What you are asked to do:
Transcribe, verbatim, every line from the start of the entries through the line that contains "let t0 := if"; include both boundary lines and omit all others.

Supplied material:

/-- The end of an attempt with a tail or a busy wait (41_command.md R79, R80, R82, R85): RESPX is assembled first byte
highest, a busy wait that times out is class TIMEOUT and never retried, predicate before limit (10_state.md R28). The retry
is counted in the step of the byte that ended the attempt, which is the model's choice (assumption log 1). -/
def Obligations.TailAndBusyWaitEndTheAttempt : Prop :=
  ∀ (i : Instr) (kind : RKind) (idx : BitVec 6) (s : State), commandOf i = some (kind, idx) →
    let rx := s.answer
    let ended : CompletionClass → Bool → State → State := fun cls retryable t =>
      if retryable = true ∧ s.attempt.toNat < s.ctrl.cmdRetry.toNat then
        { t with
          attempt := s.attempt + 1#4
          status := { s.status with attempts := s.attempt + 1#4 }
          phase := .command (.resync .low) }
      else { t with phase := if cls = .ok then .finish .noError .ok else .finish .onDrive cls }
    (∀ cls, kind = .r2 → s.phase = .command (.tail 0 cls) →
      exec i s = .next (ended cls (cls == .crc) { s.exchange 0xFF#8 with respx := rx.setWidth 32 })) ∧
    (∀ k cls, kind = .r3 ∨ kind = .r7 → k < 4 → s.phase = .command (.tail k cls) →
      let t : State := { s.exchange 0xFF#8 with respx := (s.respx <<< 8) ||| rx.setWidth 32 }
      exec i s =
        .next (if k < 3 then { t with phase := .command (.tail (k + 1) cls) } else ended cls (cls == .crc) t)) ∧
    (∀ wp cls, kind = .r1b → s.phase = .command (.busy wp cls) →
      let t0 := if wp = .first then s.ticks else s.t0
      let t : State := { s.exchange 0xFF#8 with t0 := t0 }
      exec i s =
        .next
          (if rx = 0xFF#8 then ended cls (cls == .crc) t
          else if s.toutBusy.toNat ≤ (s.ticks - t0).toNat then ended .timeout false t
          else { t with phase := .command (.busy .again cls) }))

/-- The stuff byte of CMD12 (41_command.md R75) and `Resync()` with the next attempt after it (R81, R82). -/
def Obligations.StuffByteAndResyncLeadToTheirNext : Prop :=
  ∀ (i : Instr) (kind : RKind) (idx : BitVec 6) (s : State), commandOf i = some (kind, idx) →
    (s.phase = .command .stuff → exec i s = .next { s.exchange 0xFF#8 with phase := .command (.poll 0) }) ∧
    (s.phase = .command (.resync .low) →
      execRun i 3 s =
        .next
          { s with
            cs := true
            wire := .cs true :: .xchg false 0xFF#8 s.answer :: .cs false :: s.wire
            card := s.card.tail
            draws := s.draws + 1
            phase := .command (.frame 0) })

/-- A whole SEND_CMD with a response whose first attempt succeeds (41_command.md R84, R85, R87 to R91): the frame, the
stuff byte of CMD12, up to 7 bytes with bit 7 set, an R1 without error bits, the tail of the kind, and for R1B a busy
card that ends busy before any tick. No other register changes. -/
def Obligations.SendCmdSucceedsOnAGoodResponse : Prop :=
  ∀ (i : Instr) (kind : RKind) (idx : BitVec 6) (s : State) (during stuff stray tail busy rest : List Byte)
    (r1 : Byte),
    commandOf i = some (kind, idx) → kind ≠ .noResp → s.phase = .decode →
    during.length = 6 → stuff.length = (if idx = 12#6 then 1 else 0) →
    stray.length ≤ 7 → (∀ b ∈ stray, b.getLsbD 7 = true) →
    r1.getLsbD 7 = false → classifyR1 (maskR1 idx r1) = .ok →
    tail.length = tailBytes kind →
    (kind ≠ .r1b → busy = []) →
    (kind = .r1b → ∃ front, busy = front ++ [0xFF#8] ∧ (∀ b ∈ front, b ≠ 0xFF#8) ∧
      (front = [] ∨ s.toutBusy ≠ 0#32)) →
    s.card = during ++ stuff ++ stray ++ [r1] ++ tail ++ busy ++ rest →
    let n := stuff.length + stray.length + 1 + tail.length + busy.length
    execRun i (n + 8) s =
      .next
        (({ s.afterExchanges (frameBytes idx s.arg ++ List.replicate n 0xFF#8) with
            crc7 := crc7Of ((frameBytes idx s.arg).take 5)
            resp := maskR1 idx r1
            respx := tail.foldl (fun x b => (x <<< 8) ||| b.setWidth 32) 0#32
            attempt := 0#4
            t0 := if kind = .r1b then s.ticks else s.t0
            status := { s.status with attempts := 0#4 } } : State).completedWith .noError .ok)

Result of this task:
/-- The end of an attempt with a tail or a busy wait (41_command.md R79, R80, R82, R85): RESPX is assembled first byte
highest, a busy wait that times out is class TIMEOUT and never retried, predicate before limit (10_state.md R28). The retry
is counted in the step of the byte that ended the attempt, which is the model's choice (assumption log 1). -/
def Obligations.TailAndBusyWaitEndTheAttempt : Prop :=
  ∀ (i : Instr) (kind : RKind) (idx : BitVec 6) (s : State), commandOf i = some (kind, idx) →
    let rx := s.answer
    let ended : CompletionClass → Bool → State → State := fun cls retryable t =>
      if retryable = true ∧ s.attempt.toNat < s.ctrl.cmdRetry.toNat then
        { t with
          attempt := s.attempt + 1#4
          status := { s.status with attempts := s.attempt + 1#4 }
          phase := .command (.resync .low) }
      else { t with phase := if cls = .ok then .finish .noError .ok else .finish .onDrive cls }
    (∀ cls, kind = .r2 → s.phase = .command (.tail 0 cls) →
      exec i s = .next (ended cls (cls == .crc) { s.exchange 0xFF#8 with respx := rx.setWidth 32 })) ∧
    (∀ k cls, kind = .r3 ∨ kind = .r7 → k < 4 → s.phase = .command (.tail k cls) →
      let t : State := { s.exchange 0xFF#8 with respx := (s.respx <<< 8) ||| rx.setWidth 32 }
      exec i s =
        .next (if k < 3 then { t with phase := .command (.tail (k + 1) cls) } else ended cls (cls == .crc) t)) ∧
    (∀ wp cls, kind = .r1b → s.phase = .command (.busy wp cls) →
      let t0 := if wp = .first then s.ticks else s.t0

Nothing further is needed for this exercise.